Work instructions:
Nothing should appear in the answer except the line containing "s.todo := by cases s; rfl" and the lines following it through the end of the listing, each given exactly.

Given information:
@[simp] theorem State.setWing_pending (w : Nat) (v : Wing) : (s.setWing w v).pending = s.pending := by cases s; rfl
@[simp] theorem State.setWing_house (w : Nat) (v : Wing) : (s.setWing w v).house = s.house := by cases s; rfl
@[simp] theorem State.setWing_free (w : Nat) (v : Wing) : (s.setWing w v).free = s.free := by cases s; rfl
@[simp] theorem State.setWing_porch (w : Nat) (v : Wing) : (s.setWing w v).porch = s.porch := by cases s; rfl
@[simp] theorem State.setWing_regs (w : Nat) (v : Wing) : (s.setWing w v).regs = s.regs := by cases s; rfl
@[simp] theorem State.setWing_od (w : Nat) (v : Wing) : (s.setWing w v).od = s.od := by cases s; rfl
@[simp] theorem State.setWing_blobs (w : Nat) (v : Wing) : (s.setWing w v).blobs = s.blobs := by cases s; rfl
@[simp] theorem State.setWing_mem (w : Nat) (v : Wing) : (s.setWing w v).mem = s.mem := by cases s; rfl
@[simp] theorem State.setWing_code (w : Nat) (v : Wing) : (s.setWing w v).code = s.code := by cases s; rfl
@[simp] theorem State.setWing_rooms (w : Nat) (v : Wing) : (s.setWing w v).rooms = s.rooms := by cases s; rfl
@[simp] theorem State.setWing_dies (w : Nat) (v : Wing) : (s.setWing w v).dies = s.dies := by cases s; rfl
@[simp] theorem State.setWing_caches (w : Nat) (v : Wing) : (s.setWing w v).caches = s.caches := by cases s; rfl
@[simp] theorem State.setWing_dirs (w : Nat) (v : Wing) : (s.setWing w v).dirs = s.dirs := by cases s; rfl
@[simp] theorem State.setWing_dirAge (w : Nat) (v : Wing) : (s.setWing w v).dirAge = s.dirAge := by cases s; rfl
@[simp] theorem State.setWing_txns (w : Nat) (v : Wing) : (s.setWing w v).txns = s.txns := by cases s; rfl
@[simp] theorem State.setWing_lineQ (w : Nat) (v : Wing) : (s.setWing w v).lineQ = s.lineQ := by cases s; rfl
@[simp] theorem State.setWing_net (w : Nat) (v : Wing) : (s.setWing w v).net = s.net := by cases s; rfl
@[simp] theorem State.setWing_rlines (w : Nat) (v : Wing) : (s.setWing w v).rlines = s.rlines := by cases s; rfl
@[simp] theorem State.setWing_later (w : Nat) (v : Wing) : (s.setWing w v).later = s.later := by cases s; rfl
@[simp] theorem State.setWing_stk (w : Nat) (v : Wing) : (s.setWing w v).stk = s.stk := by cases s; rfl
@[simp] theorem State.setWing_tier (w : Nat) (v : Wing) : (s.setWing w v).tier = s.tier := by cases s; rfl
@[simp] theorem State.setWing_ctxs (w : Nat) (v : Wing) : (s.setWing w v).ctxs = s.ctxs := by cases s; rfl
@[simp] theorem State.setWing_faults (w : Nat) (v : Wing) : (s.setWing w v).faults = s.faults := by cases s; rfl
@[simp] theorem State.setWing_unfiled (w : Nat) (v : Wing) : (s.setWing w v).unfiled = s.unfiled := by cases s; rfl
@[simp] theorem State.setWing_hatches (w : Nat) (v : Wing) : (s.setWing w v).hatches = s.hatches := by cases s; rfl
@[simp] theorem State.setWing_pairs (w : Nat) (v : Wing) : (s.setWing w v).pairs = s.pairs := by cases s; rfl
@[simp] theorem State.setWing_reads (w : Nat) (v : Wing) : (s.setWing w v).reads = s.reads := by cases s; rfl
@[simp] theorem State.setWing_backlog (w : Nat) (v : Wing) : (s.setWing w v).backlog = s.backlog := by cases s; rfl
@[simp] theorem State.setWing_epochs (w : Nat) (v : Wing) : (s.setWing w v).epochs = s.epochs := by cases s; rfl
@[simp] theorem State.setWing_modes (w : Nat) (v : Wing) : (s.setWing w v).modes = s.modes := by cases s; rfl
@[simp] theorem State.setWing_fleet (w : Nat) (v : Wing) : (s.setWing w v).fleet = s.fleet := by cases s; rfl
@[simp] theorem State.setWing_ctl (w : Nat) (v : Wing) : (s.setWing w v).ctl = s.ctl := by cases s; rfl
@[simp] theorem State.setWing_mgmt (w : Nat) (v : Wing) : (s.setWing w v).mgmt = s.mgmt := by cases s; rfl
@[simp] theorem State.setWing_cores (w : Nat) (v : Wing) : (s.setWing w v).cores = s.cores := by cases s; rfl
@[simp] theorem State.setWing_resv (w : Nat) (v : Wing) : (s.setWing w v).resv = s.resv := by cases s; rfl
@[simp] theorem State.setWing_todo (w : Nat) (v : Wing) : (s.setWing w v).todo = s.todo := by cases s; rfl
@[simp] theorem State.setWing_out (w : Nat) (v : Wing) : (s.setWing w v).out = s.out := by cases s; rfl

Response to this task:
@[simp] theorem State.setWing_todo (w : Nat) (v : Wing) : (s.setWing w v).todo = s.todo := by cases s; rfl
@[simp] theorem State.setWing_out (w : Nat) (v : Wing) : (s.setWing w v).out = s.out := by cases s; rfl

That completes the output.